Build simple tools that are useful, elegant and fun and go from there

First build a specific solution and then abet our customers using that tool in ways we never imagined.

This is both a cause and a business

We must remember that this is a business proposition. As our products evolve, we need to understand the revenue models and targets. We need to help define and measure appropriate metrics. We need to do everything we can without sacrificing the other values in this manifesto to achieve the business aim of the company.

Gerry Laybourne is the product owner

If our most important relationship is with our customers, our most important collaboration is with our product owner. Gerry sets our priorities. She must embrace what we are doing. Our relationship must remain direct. The best way to convey information is face-to-face.

These tools spring first and foremost from Gerry’s imagination. Direct connection between Gerry’s vision and our team’s creative efforts leads to success.

We are inventors

We must imagine solutions outside current limitations and ask ourselves, “what of this can be done now”. We must build something never seen before that when handed to the right consumer feels inevitable and obvious.

We must engage creativity, empathy with our customers, resolute professionalism and an inspired sense of play.

If we don’t love our inventions, no one else will.

We have authority, we are responsible, we are accountable

We are a self-organizing team in the best spirit of Agility.

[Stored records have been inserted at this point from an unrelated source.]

-- ==== Sys2Proof/Laws/PerInstr.lean ====
section
/-! SUPPORT. The per-instruction family Encoding: the bytes of an instruction start with its row's
opcode and have the total length of its format (R81, R82). -/

namespace Sys2Proof.Laws

/-- The opcode byte of a row (R81). -/
def opcode : Instr → Byte
  | .checksum _ _ _ _ => 0x01#8
  | .encode _ _ _ _ => 0x02#8
  | .parse _ => 0x03#8
  | .push _ => 0x04#8
  | .decode _ _ _ => 0x05#8
  | .readReq _ _ _ => 0x02#8
  | .writeReq _ _ _ => 0x02#8
  | .reserved00 _ => 0x00#8
  | .reserved06 lo _ => 0x06#8 ||| lo.setWidth 8
  | .reserved08 lo _ => 0x08#8 ||| lo.setWidth 8
  | .reserved10 lo _ => 0x10#8 ||| lo.setWidth 8
  | .reserved20 lo _ => 0x20#8 ||| lo.setWidth 8
  | .reserved40 lo _ => 0x40#8 ||| lo.setWidth 8
  | .reserved80 lo _ => 0x80#8 ||| lo.setWidth 8
  | .decodeDistanceLeft _ => 0x05#8
  | .decodeSpeed _ => 0x05#8
  | .decodeTripDistance _ => 0x05#8
  | .decodeTailLight _ => 0x05#8
  | .decodeCruise _ => 0x05#8
  | .decodeGetLock _ => 0x05#8
  | .decodeBatteryVoltage _ => 0x05#8
  | .decodeBatteryCurrent _ => 0x05#8
  | .decodeBatteryPercent _ => 0x05#8
  | .decodeBatteryInfo _ => 0x05#8
  | .decodeBatteryCellVoltages _ => 0x05#8
  | .decodeGeneralInfo _ => 0x05#8
  | .decodeMotorInfo _ => 0x05#8
  | .decodeTripInfo _ => 0x05#8
  | .decodeSupplementary _ => 0x05#8

/-- The total length `m` of a row's command (R82); a reserved opcode may have any bytes after it. -/
def totalLength : Instr → Nat
  | .checksum _ _ _ P => 5 + P.length
  | .encode _ _ _ P => 5 + P.length
  | .parse B => 3 + B.length
  | .push C => 3 + C.length
  | .decode _ _ P => 4 + P.length
  | .readReq _ _ _ => 6
  | .writeReq _ _ P => 5 + P.length
  | .reserved00 rest => 1 + rest.length
  | .reserved06 _ rest => 1 + rest.length
  | .reserved08 _ rest => 1 + rest.length
  | .reserved10 _ rest => 1 + rest.length
  | .reserved20 _ rest => 1 + rest.length
  | .reserved40 _ rest => 1 + rest.length
  | .reserved80 _ rest => 1 + rest.length
  | .decodeDistanceLeft P => 4 + P.length
  | .decodeSpeed P => 4 + P.length
  | .decodeTripDistance P => 4 + P.length
  | .decodeTailLight P => 4 + P.length
  | .decodeCruise P => 4 + P.length
  | .decodeGetLock P => 4 + P.length
  | .decodeBatteryVoltage P => 4 + P.length
  | .decodeBatteryCurrent P => 4 + P.length
  | .decodeBatteryPercent P => 4 + P.length
  | .decodeBatteryInfo P => 4 + P.length
  | .decodeBatteryCellVoltages P => 4 + P.length
  | .decodeGeneralInfo P => 4 + P.length
  | .decodeMotorInfo P => 4 + P.length
  | .decodeTripInfo P => 4 + P.length
  | .decodeSupplementary P => 4 + P.length

/-- The bytes of an instruction start with its opcode and have its total length. -/
def Encoding.Statement (i : Instr) : Prop :=
  ∀ p, (encode p i).head? = some (opcode i) ∧ (encode p i).length = totalLength i

namespace Encoding

theorem checksum (d rw a : Byte) (P : List Byte) : Statement (.checksum d rw a P) :=
  fun _ => ⟨rfl, by simp [encode, encodeFields, totalLength]; omega⟩

theorem encode (d rw a : Byte) (P : List Byte) : Statement (.encode d rw a P) :=
  fun _ => ⟨rfl, by simp [Sys2Proof.encode, encodeFields, totalLength]; omega⟩

theorem parse (B : List Byte) : Statement (.parse B) :=
  fun _ => ⟨rfl, by simp [Sys2Proof.encode, encodeStream, totalLength]; omega⟩

theorem push (C : List Byte) : Statement (.push C) :=
  fun _ => ⟨rfl, by simp [Sys2Proof.encode, encodeStream, totalLength]; omega⟩

theorem decode (d a : Byte) (P : List Byte) : Statement (.decode d a P) :=
  fun _ => ⟨rfl, by simp [Sys2Proof.encode, encodeDfields, totalLength]; omega⟩

theorem readReq (d a n : Byte) : Statement (.readReq d a n) := fun _ => ⟨rfl, rfl⟩

theorem writeReq (d a : Byte) (P : List Byte) : Statement (.writeReq d a P) :=
  fun _ => ⟨rfl, by simp [Sys2Proof.encode, encodeFields, totalLength]; omega⟩

theorem reserved00 (rest : List Byte) : Statement (.reserved00 rest) :=
  fun _ => ⟨rfl, by simp [Sys2Proof.encode, totalLength]; omega⟩

theorem reserved06 (lo : BitVec 1) (rest : List Byte) : Statement (.reserved06 lo rest) :=
  fun _ => ⟨congrArg some ((by decide : ∀ v : BitVec 1, 3#7 ++ v = 0x06#8 ||| v.setWidth 8) lo),
    by simp [Sys2Proof.encode, totalLength]; omega⟩

theorem reserved08 (lo : BitVec 3) (rest : List Byte) : Statement (.reserved08 lo rest) :=
  fun _ => ⟨congrArg some ((by decide : ∀ v : BitVec 3, 1#5 ++ v = 0x08#8 ||| v.setWidth 8) lo),
    by simp [Sys2Proof.encode, totalLength]; omega⟩

theorem reserved10 (lo : BitVec 4) (rest : List Byte) : Statement (.reserved10 lo rest) :=
  fun _ => ⟨congrArg some ((by decide : ∀ v : BitVec 4, 1#4 ++ v = 0x10#8 ||| v.setWidth 8) lo),
    by simp [Sys2Proof.encode, totalLength]; omega⟩

theorem reserved20 (lo : BitVec 5) (rest : List Byte) : Statement (.reserved20 lo rest) :=
  fun _ => ⟨congrArg some ((by decide : ∀ v : BitVec 5, 1#3 ++ v = 0x20#8 ||| v.setWidth 8) lo),
    by simp [Sys2Proof.encode, totalLength]; omega⟩

theorem reserved40 (lo : BitVec 6) (rest : List Byte) : Statement (.reserved40 lo rest) :=
  fun _ => ⟨congrArg some ((by decide : ∀ v : BitVec 6, 1#2 ++ v = 0x40#8 ||| v.setWidth 8) lo),
    by simp [Sys2Proof.encode, totalLength]; omega⟩

theorem reserved80 (lo : BitVec 7) (rest : List Byte) : Statement (.reserved80 lo rest) :=
  fun _ => ⟨congrArg some ((by decide : ∀ v : BitVec 7, 1#1 ++ v = 0x80#8 ||| v.setWidth 8) lo),
    by simp [Sys2Proof.encode, totalLength]; omega⟩

/-- The bytes of every DECODE row alike. -/
theorem ofKind (k : AttrKind) (P : List Byte) : Statement (k.decodeInstr P) := by
  intro p
  cases k <;> exact ⟨rfl, by simp [AttrKind.decodeInstr, Sys2Proof.encode, encodeKind, encodeDfields, totalLength]; omega⟩

theorem decodeDistanceLeft (P : List Byte) : Statement (.decodeDistanceLeft P) :=
  ofKind .distanceLeft P
theorem decodeSpeed (P : List Byte) : Statement (.decodeSpeed P) := ofKind .speed P
theorem decodeTripDistance (P : List Byte) : Statement (.decodeTripDistance P) :=
  ofKind .tripDistance P
theorem decodeTailLight (P : List Byte) : Statement (.decodeTailLight P) := ofKind .tailLight P
theorem decodeCruise (P : List Byte) : Statement (.decodeCruise P) := ofKind .cruise P
theorem decodeGetLock (P : List Byte) : Statement (.decodeGetLock P) := ofKind .getLock P
theorem decodeBatteryVoltage (P : List Byte) : Statement (.decodeBatteryVoltage P) :=
  ofKind .batteryVoltage P
theorem decodeBatteryCurrent (P : List Byte) : Statement (.decodeBatteryCurrent P) :=
  ofKind .batteryCurrent P
theorem decodeBatteryPercent (P : List Byte) : Statement (.decodeBatteryPercent P) :=
  ofKind .batteryPercent P
theorem decodeBatteryInfo (P : List Byte) : Statement (.decodeBatteryInfo P) :=
  ofKind .batteryInfo P
theorem decodeBatteryCellVoltages (P : List Byte) : Statement (.decodeBatteryCellVoltages P) :=
  ofKind .batteryCellVoltages P
theorem decodeGeneralInfo (P : List Byte) : Statement (.decodeGeneralInfo P) :=
  ofKind .generalInfo P
theorem decodeMotorInfo (P : List Byte) : Statement (.decodeMotorInfo P) := ofKind .motorInfo P
theorem decodeTripInfo (P : List Byte) : Statement (.decodeTripInfo P) := ofKind .tripInfo P
theorem decodeSupplementary (P : List Byte) : Statement (.decodeSupplementary P) :=
  ofKind .supplementary P

end Encoding

end Sys2Proof.Laws
end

If we, the people doing the work, allow this project to drift from its founding principles it will fail – with consequences for all concerned. In the face of that possibility, we must have courage to speak truth to power.

Specific technologies and mediums are just tools. Get over them.

This project is about helping our customer get more out of computing and making a profit for our company. We must not let assumptions or affection for specific tools, technologies and platforms on anyone’s part distract us from our mission.

Admit failure and move on

Resources are limited. Set specific, measurable goals. Face the truth and course correct. Don’t knowingly waste time or effort. Don’t use lack of knowledge as an excuse for wasted time or effort.